Within the same time period that APS’s Yuma customers lost service, a series of transmission and generation disruptions occurred across the systems of several utilities that resulted in outages affecting portions of southern Arizona, southern California and northern Mexico. A total of approximately 7,900 megawatts (“MW”) of firm load and 2.7 million customers were reported to have been affected. Service to all affected APS customers was restored by 9:15 PM on September 8. Service to customers affected by the wider regional outages was restored by approximately 3:25 AM on September 9.
The FERC and the North American Electric Reliability Corporation (“NERC”) conducted a joint inquiry into the outages and, on May 1, 2012, they issued a report (the “Joint Report”) with their analysis and conclusions as to the causes of the events. The report includes recommendations to help industry operators prevent similar outages in the future, including increased data sharing and coordination among the western utilities and entities responsible for bulk electric system reliability coordination. The Joint Report does not address potential reliability violations or an assessment of responsibility of the parties involved. APS continues to analyze business practices and procedures related to the September 8 events.
APS cannot predict the timing, results or potential impacts of enforcement actions that may be brought against APS relating to the September 8 events, or any claims that may be made as a result of the outages. If violations of NERC Reliability Standards are ultimately determined to have occurred, FERC has the legal authority to assert a possible fine of up to $1 million per violation per day that a violation is found to have been in existence.
Clean Air Act Lawsuit
On October 4, 2011, Earthjustice, on behalf of several environmental organizations, filed a lawsuit in the United States District Court for the District of New Mexico against APS and the other Four Corners participants alleging violations of the New Source Review (“NSR”) provisions of the Clean Air Act. Subsequent to filing its original Complaint, on January 6, 2012, Earthjustice filed a First Amended Complaint adding claims for violations of the Clean Air Act’s New Source Performance Standards (“NSPS”) program.
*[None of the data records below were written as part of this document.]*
-- ==== Sys2Proof/Certificates/Slice0/Obligations.lean ====
section
/-! DEFINITION. The statements for the provers, each a `def Obligations.<Name> : Prop`, and the tables they quantify
over. Where a statement speaks of "the state p in which the operand has been read", `AfterOperand` (Safety.lean) says
all that p may differ in: PC past the instruction's bytes, the one index register the addressing mode updates, the
serial RDRF that a read of its data register clears, the count of unmapped reads. -/

namespace Sys2Proof.Claims

open Sys2Proof.Machine

/-! ### Registers as rows of a table: how an accumulator or a 16-bit register is read and written -/

/-- A with how it is read and written. -/
structure Reg8Row where
  get : Regs → Byte
  put : Regs → Byte → Regs

/-- A 16-bit register with how it is read and written. -/
structure Reg16Row where
  get : Regs → Word
  put : Regs → Word → Regs

/-- Accumulator A. -/
def rowA : Reg8Row := { get := fun r => r.a, put := fun r v => { r with a := v } }
/-- Accumulator B. -/
def rowB : Reg8Row := { get := fun r => r.b, put := fun r v => { r with b := v } }
/-- D is A:B, A the high half (R32). -/
def rowD : Reg16Row :=
  { get := fun r => r.a ++ r.b, put := fun r v => { r with a := v.extractLsb' 8 8, b := v.extractLsb' 0 8 } }
/-- X. -/
def rowX : Reg16Row := { get := fun r => r.x, put := fun r v => { r with x := v } }
/-- Y. -/
def rowY : Reg16Row := { get := fun r => r.y, put := fun r v => { r with y := v } }
/-- U. -/
def rowU : Reg16Row := { get := fun r => r.u, put := fun r v => { r with u := v } }
/-- S. -/
def rowS : Reg16Row := { get := fun r => r.s, put := fun r v => { r with s := v } }

/-! ### Flag meanings -/

/-- N and Z of an 8-bit result, V cleared, every other flag kept: loads, stores, logic and tests. -/
def LogicFlags8 (r : Byte) (cc cc' : Byte) : Prop :=
  ccGet cc' .n = decide (r.toInt < 0) ∧ ccGet cc' .z = decide (r = 0) ∧ ccGet cc' .v = false ∧
  OnlyFlags [.n, .z, .v] cc cc'

/-- The same of a 16-bit result. -/
def LogicFlags16 (r : Word) (cc cc' : Byte) : Prop :=
  ccGet cc' .n = decide (r.toInt < 0) ∧ ccGet cc' .z = decide (r = 0) ∧ ccGet cc' .v = false ∧
  OnlyFlags [.n, .z, .v] cc cc'

/-- The flags of x + y + c (R37 to R40, R42): C the carry out of bit 7, V the signed overflow, H the carry out of
bit 3; I, F and E kept. -/
def AddFlags8 (x y : Byte) (c : Bool) (r : Byte) (cc cc' : Byte) : Prop :=
  ccGet cc' .c = decide (256 ≤ x.toNat + y.toNat + c.toNat) ∧
  ccGet cc' .v = decide (x.toInt + y.toInt + c.toNat < -128 ∨ 127 < x.toInt + y.toInt + c.toNat) ∧
  ccGet cc' .h = decide (16 ≤ x.toNat % 16 + y.toNat % 16 + c.toNat) ∧
  ccGet cc' .n = decide (r.toInt < 0) ∧ ccGet cc' .z = decide (r = 0) ∧
  OnlyFlags [.c, .v, .h, .n, .z] cc cc'

/-- The flags of x - y - b (R37 to R40, R201): C the borrow, V the signed overflow; H is free, I, F and E kept. -/
def SubFlags8 (x y : Byte) (b : Bool) (r : Byte) (cc cc' : Byte) : Prop :=
  ccGet cc' .c = decide (x.toNat < y.toNat + b.toNat) ∧
  ccGet cc' .v = decide (x.toInt - y.toInt - b.toNat < -128 ∨ 127 < x.toInt - y.toInt - b.toNat) ∧
  ccGet cc' .n = decide (r.toInt < 0) ∧ ccGet cc' .z = decide (r = 0) ∧
  OnlyFlags [.c, .v, .h, .n, .z] cc cc'

/-- The flags of the 16-bit sum x + y (R240): H, I, F and E kept. -/
def AddFlags16 (x y r : Word) (cc cc' : Byte) : Prop :=
  ccGet cc' .c = decide (65536 ≤ x.toNat + y.toNat) ∧
  ccGet cc' .v = decide (x.toInt + y.toInt < -32768 ∨ 32767 < x.toInt + y.toInt) ∧
  ccGet cc' .n = decide (r.toInt < 0) ∧ ccGet cc' .z = decide (r = 0) ∧ OnlyFlags [.c, .v, .n, .z] cc cc'

/-- The flags of the 16-bit difference x - y (R241): H, I, F and E kept. -/
def SubFlags16 (x y r : Word) (cc cc' : Byte) : Prop :=
  ccGet cc' .c = decide (x.toNat < y.toNat) ∧
  ccGet cc' .v = decide (x.toInt - y.toInt < -32768 ∨ 32767 < x.toInt - y.toInt) ∧
  ccGet cc' .n = decide (r.toInt < 0) ∧ ccGet cc' .z = decide (r = 0) ∧ OnlyFlags [.c, .v, .n, .z] cc cc'

/-! ### The unary operations (spec/44_unary.md R261 to R287), as arithmetic on the operand m and the old carry c -/

/-- A unary operation: its three instructions, its result, the flags whose new value is given (V and C as functions of
m), and the flags it may change. -/
structure UnaryRow where
  mem : Mem → Instr
  onA : Instr
  onB : Instr
  /-- The result as a number, from m and the old C. -/
  result : Byte → Bool → Nat
  /-- V when the operation writes it. -/
  v : Option (Byte → Bool)
  /-- C when the operation writes it. -/
  c : Option (Byte → Bool)
  /-- Whether H is left undefined. -/
  undefH : Bool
Among other things, the plaintiffs seek to have the court enjoin operations at Four Corners until APS applies for and obtains any required NSR permits and complies with the NSPS. The plaintiffs further request the court to order the payment of civil penalties, including a beneficial mitigation project. On April 2, 2012, APS and the other Four Corners participants filed motions to dismiss. The case is being held in abeyance while the parties seek to negotiate a settlement. On March 30, 2013, upon joint motion of the parties, the court issued an order deeming the motions to dismiss withdrawn without prejudice during pendency of the stay. At such time as the stay is lifted, APS and the other Four Corners
PINNACLE WEST CAPITAL CORPORATION
NOTES TO CONDENSED CONSOLIDATED FINANCIAL STATEMENTS
participants may reinstate their motions to dismiss without risk of default. We are unable to determine a range of potential losses that are reasonably possible of occurring.
Environmental Matters
APS is subject to numerous environmental laws and regulations affecting many aspects of its present and future operations, including air emissions, water quality, wastewater discharges, solid waste, hazardous waste, and coal combustion residuals (“CCR”). These laws and regulations can change from time to time, imposing new obligations on APS resulting in increased capital, operating, and other costs. Associated capital expenditures or operating costs could be material. APS intends to seek recovery of any such environmental compliance costs through our rates, but cannot predict whether it will obtain such recovery. The following proposed and final rules involve material compliance costs to APS.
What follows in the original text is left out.